第22章 impurities
「それからクマ助、さっきの続きだけどね…」
"自分の中での何かをアップデートするべきタイミングだと教えてくれていたのさ。そういった君の約束は"
「君は約束以外にも、いろいろ教えてくれたよ。私の背中を押してくれた。おかげで苦しみから解放されたよ…ありがとう。」
「お前は……」
今までにないくらい、弱々しいクマの声。
「…お前はこれから、どうすんだ。処刑対象だぞ。」
夏油は静かな声色で呟くように言った。
「術師だけの世界を作るんだ…」
「……正気かよ」
「正気だよ。大義だ。」
クマは飲み干したパックを置いてまっすぐと夏油を見つめた。
「正直おいらはな、誰の味方でもねぇ。術師の味方でも非術師の味方でもねぇ。ただな、おいらは生まれた時からずっとお前らを見てきた。ずっとお前らといて、お前らと戦ってきた。全員でやってきたことを踏みにじるような真似はよせ。」
「ははは、違うよ、クマ助。論点がズレてる。
私の選んだ道はその全員を助けるための変革だ。もう進んだ道を戻るつもりはないし、戻れない。
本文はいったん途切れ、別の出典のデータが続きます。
-- ==== Sys2Proof/Certificates/Slice0/Obligations.lean ====
section
/-!
DEFINITION. The statements for the provers. Each says what the rules named in its docstring say of the model, for every state
and every operand that meets its hypotheses. Names shared by several statements stand before the first that uses them.
-/
namespace Sys2Proof.Machine

/-! ### Encodings and steps -/

/-- The words of an encoding decode to the instruction without what its words do not hold. -/
def DecodesBack (i : Instr) : Prop :=
  match encode i with
  | [] => True
  | [w0] => ∀ w1, decodeWords w0 w1 = .ok i.core
  | w0 :: w1 :: _ => decodeWords w0 w1 = .ok i.core

end Sys2Proof.Machine

open Sys2Proof Sys2Proof.Machine

/-- Decoding undoes encoding (R32 to R47): the words of every well-formed instruction decode to it, whatever the operands.
The rows of `spawn` and `resume` share one word each, which decodes to the first of them (R212, R408). -/
def Obligations.DecodeOfEncode : Prop := ∀ i : Instr, i.wf = true → DecodesBack i

/-- Encoding undoes decoding (R37): words decode to a well-formed instruction only, and the encoder gives back those words, so
no bit of a word that decodes is ignored. -/
def Obligations.EncodeOfDecode : Prop :=
  ∀ (w0 w1 : W32) (i : Instr), decodeWords w0 w1 = .ok i →
    i.wf = true ∧ (isHead w0 = false → encode i = [w0]) ∧ (isHead w0 = true → encode i = [w0, w1])

/-- Words written out from the spec's own examples and maps decode to the instructions they stand for (R43 to R47, R99, R101).
-/
def Obligations.WordsDecode : Prop :=
  decodeWords 0x00190A52 0 = .ok (.cmpLt 3 4 5) ∧
  decodeWords 0x80300048 0xC0345678 = .ok (.moviL 6 0x12345678 0) ∧
  decodeWords 0x01114FFF 0 = .ok (.addi 2 5 0x0FFF) ∧
  decodeWords 0x40332811 0 = .ok (.cadd 3 3 5) ∧
  decodeWords 0x88000028 0xC6000000 = .ok (.fence { d := 0, a := 0, b := 0, fn := 0x028, x := 3, g := 0, imm := 0 }) ∧
  decodeWords 0x32000001 0 = .ok .nop ∧
  decodeWords 0xC0000000 0 = .error .tailFirst ∧
  decodeWords 0x80300048 0x00000000 = .error .noTail ∧
  decodeWords 0x00000000 0 = .error .unassigned

/-- No step breaks the canonical form of memory, whatever the state. -/
def Obligations.StepKeepsCanonical : Prop := ∀ s t : State, s.Canonical → step s = .next t → t.Canonical

/-- A device reset (R31) leaves every strand slot and every Finder slot empty, CYCLE at 0 and no task, and memory in its
canonical form. The reset event leaves the same. -/
def Obligations.ResetState : Prop :=
  (∀ f i, State.reset.strandAt f i = none) ∧ (∀ t ∈ State.reset.me :: State.reset.others, t.stat = .free ∧ t.finder = false) ∧
  (∀ f, (State.reset.fieldOf f).cycle = 0) ∧ State.reset.tasks = [] ∧ State.reset.Canonical ∧
  (∀ s : State, ∃ t, exec .deviceReset s = .next t ∧ (∀ f i, t.strandAt f i = none) ∧ (∀ f, (t.fieldOf f).cycle = 0) ∧
    t.tasks = [] ∧ t.Canonical)

/-- A step runs the instruction at pcc (R38, R222): when nothing from outside is waiting, no strand has been ended, and the
choice among the open steps falls on a sequencer, the words at the pcc of the strand whose turn it is decide what happens:
the instruction they decode to, or ILLEGAL_OP where they decode to none. -/
def Obligations.StepRunsDecoded : Prop :=
  ∀ (s u t : State) (w0 w1 : W32), s.shutdown = false → s.inputs = [] → s.ended = none → s.turns.isEmpty = false →
    s.choose (s.moves.length + 1) = (s.moves.length, u) → u.takeTurn exec = some t → t.fetchOne t.pc = .word w0 →
    (isHead w0 = true → t.fetchOne (t.pc + 4) = .word w1) →
    (t.mayLeave w0 = false → step s = .next t) ∧
    (t.mayLeave w0 = true →
      (∀ i, decodeWords w0 w1 = .ok i → (isHead w0 = false → decodeWords w0 0 = .ok i) → step s = exec i t) ∧
      (∀ e, decodeWords w0 (if isHead w0 then w1 else 0) = .error e →
        step s = exec (.illegalOp w0 (if isHead w0 then w1 else 0)) t))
君も来るなら歓迎するよ。君は猿ではなくてクマなんだから。しかも、最強のね…」
「なら… レイは…どうする」
「彼女は置いていく。理由は至極簡単な話。
足でまといだからさ。」
「いや違うな。危険な道だと分かっているからだろう?」
夏油は何も言わなくなった。
目を細めてうっすら笑っているように見える。
「おいらの視界に1番最初に入ったのは、お前とレイだ。だから誰の味方でもないと言っておきながらおいらはずっと…お前らばかりを見てきた。
両親だと…家族だと…思ってたんだ。
これを、人間の感情で表すならば、"贔屓" と言う。」
夏油はフフフッと笑ってから言った。
「じゃあ、私を殺しに来たのではないのかな」
「殺さない。ただな、レイを悲しませる大嘘つきは許せない。」
夏油は驚いたように目を見開いた。
「……久しぶりに見たな…君のその姿は…」
クマは毛並みを逆立て、青い炎を滾らせ、光る眼光を三日月型に変えていた。